Toute la priorité aujourd’hui est à la sauvegarde des variétés amazighes
Abderrezak Dourari, professeur des sciences du langage et directeur du centre national pédagogique et linguistique pour l’enseignement de tamazight était l’invité, ce jeudi, de l’université Hadj Lakhdar de Batna où il a animé une conférence à la faculté des langues, lettres et arts.
Invité par le rectorat, le directeur du CNPLET est venu, semble-il, pour éclairer et expliquer à la communauté universitaire auressienne les derniers développements qu’a connus la question amazighe et surtout les grands chantiers qui attendent la future académie chargée de la promotion et l’officialisation effective de cette langue.
D’emblée, Mr Dourari a salué les dernières décisions du gouvernement quant à la consécration de “Yennayer” comme fête nationale ainsi que la création imminente d’une académie de la langue amazighe.
Ces décisions courageuses sont à capitaliser parce qu’elles ouvrent une nouvelle ère à un peuple pour qu’il puisse vivre en harmonie avec sa réalité sociolinguistique. Une réalité faite d’un plurilinguisme et d’une diversité culturelle qu’il convient plutôt de valoriser et non pas de diaboliser sous prétexte qu’elle mettrait en péril l’unité du pays. « Plusieurs pays de par le monde, argumente-t-il, tels que la Suisse, la Belgique et le Canada, vivent un plurilinguisme apaisé »

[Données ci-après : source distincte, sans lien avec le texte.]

-- ==== Sys2Proof/WellFormed.lean ====
section
/-! DEFINITION. Which instructions are well formed under a configuration: operands of the size the spec gives them
(30_encoding.md R71) and, for a row whose byte is OTHER, a byte that no other row of the same unit and state matches
(R62, R63). -/

namespace Sys2Proof

/-- R71 for ENCODE and DECODE; the operand's class for R103, R135, R138, R141 and R143. -/
def Instr.wf (c : Config) : Instr → Bool
  | .nop => true
  | .encode pkt => decide (pkt.length = c.packetSize)
  | .decode buf => c.bufFits buf.length
  | .bindSink _ => true
  | .encNosink pkt => decide (pkt.length = c.packetSize)
  | .encStart => true
  | .encEscapeS => true
  | .encEscapeE => true
  | .encEscapeX => true
  | .encPlain b => decide (b ∉ c.reserved)
  | .encDrop => true
  | .encFinish => true
  | .decScanStart => true
  | .decScanSkip b => decide (b ≠ c.startByte)
  | .decBodyEsc => true
  | .decBodyEnd => true
  | .decBodyData b => decide (b ≠ c.escByte ∧ b ≠ c.endByte)
  | .decEscS => true
  | .decEscE => true
  | .decEscX => true
  | .decEscEnd => true
  | .decEscBad b => decide (b ∉ c.escaped ∧ b ≠ c.endByte)
  | .decDrainEnd => true
  | .decDrainSkip b => decide (b ≠ c.endByte)
  | .decExhaust => true

end Sys2Proof
end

Soutenir alors que la diversité linguistique pourrait porter atteinte à la cohésion de la nation n’est qu’une affabulation de ceux qui s’accrochent à l’unicité de la pensée et qui refusent d’entrer de plain-pied dans le troisième millénaire. Toutefois, le conférencier reconnait que la tâche ne sera guère de tout repos notamment dans les pays du tiers-monde. Les représentations sociales construites autour du plurilinguisme dans ces pays sont souvent négatives. En Algérie, l’unicité de la pensée a donné lieu à une politique qui exclut toute diversité culturelle ou linguistique. Cela n’est pas sans conséquences néfastes sur les représentations des Algériens qui refusent l’altérité, préférant ainsi se complaire, dit-il, dans une sorte de « fanatisme linguistique ». Il faut donc beaucoup d’effort et de temps pour faire évoluer ces représentations, et le rôle de certains secteurs comme celui de la culture, estime-t-il, est primordial à ce sujet.
Quant aux questions de la graphie et de la normalisation de la langue amazighe qui suscitent présentement beaucoup de débat, le directeur de CNPLET réitère ses opinions, estimant que le choix de l’alphabet n’est pas fondamental. « La priorité aujourd’hui, dit-il, est plutôt de recueillir les différents corpus en vue de sauvegarder le trésor linguistique » Il s’agit là d’une première étape avant de procéder, ajoute-t-il, « à la normalisation des différentes variétés linguistiques. »
En scientifique dépassionné, Mr Dourari semble ne pas être emballé par l’idée d’une normalisation débouchant sur un tamazight commun qui n’existe pas, selon lui, dans la réalité. Reste qu’il ne s’agit là que de son point de vue puisque, précise-t-il, « il appartient aux futurs membres de l’académie de trancher ce genre de questions ».
Interrogé sur le problème de la terminologie scientifique et des procédés pour la création des néologismes, le conférencier estime que ce genre de lexique qui fait défaut à tamazight – parce que cette langue était, des siècles durant, essentiellement orale – est très particulier puisqu’il n’est pas régi par l’arbitraire du signe. Il convient, dès lors, de procéder d’abord par une normalisation des variétés linguistiques avant de se lancer dans la création de la néologie.
Répondant à autre question sur la durée de l’entreprise pour faire de tamazight une langue de science et d’enseignement, l’orateur avoue ne pas pouvoir donner une date précise pour réaliser cet objectif. « Ça prendra ce que ça prendra. L’essentiel est de travailler dans la sérénité, en évitant d’agir dans la précipitation pour ne pas rééditer les expériences malheureuses de certaines politiques linguistiques », conclut-il.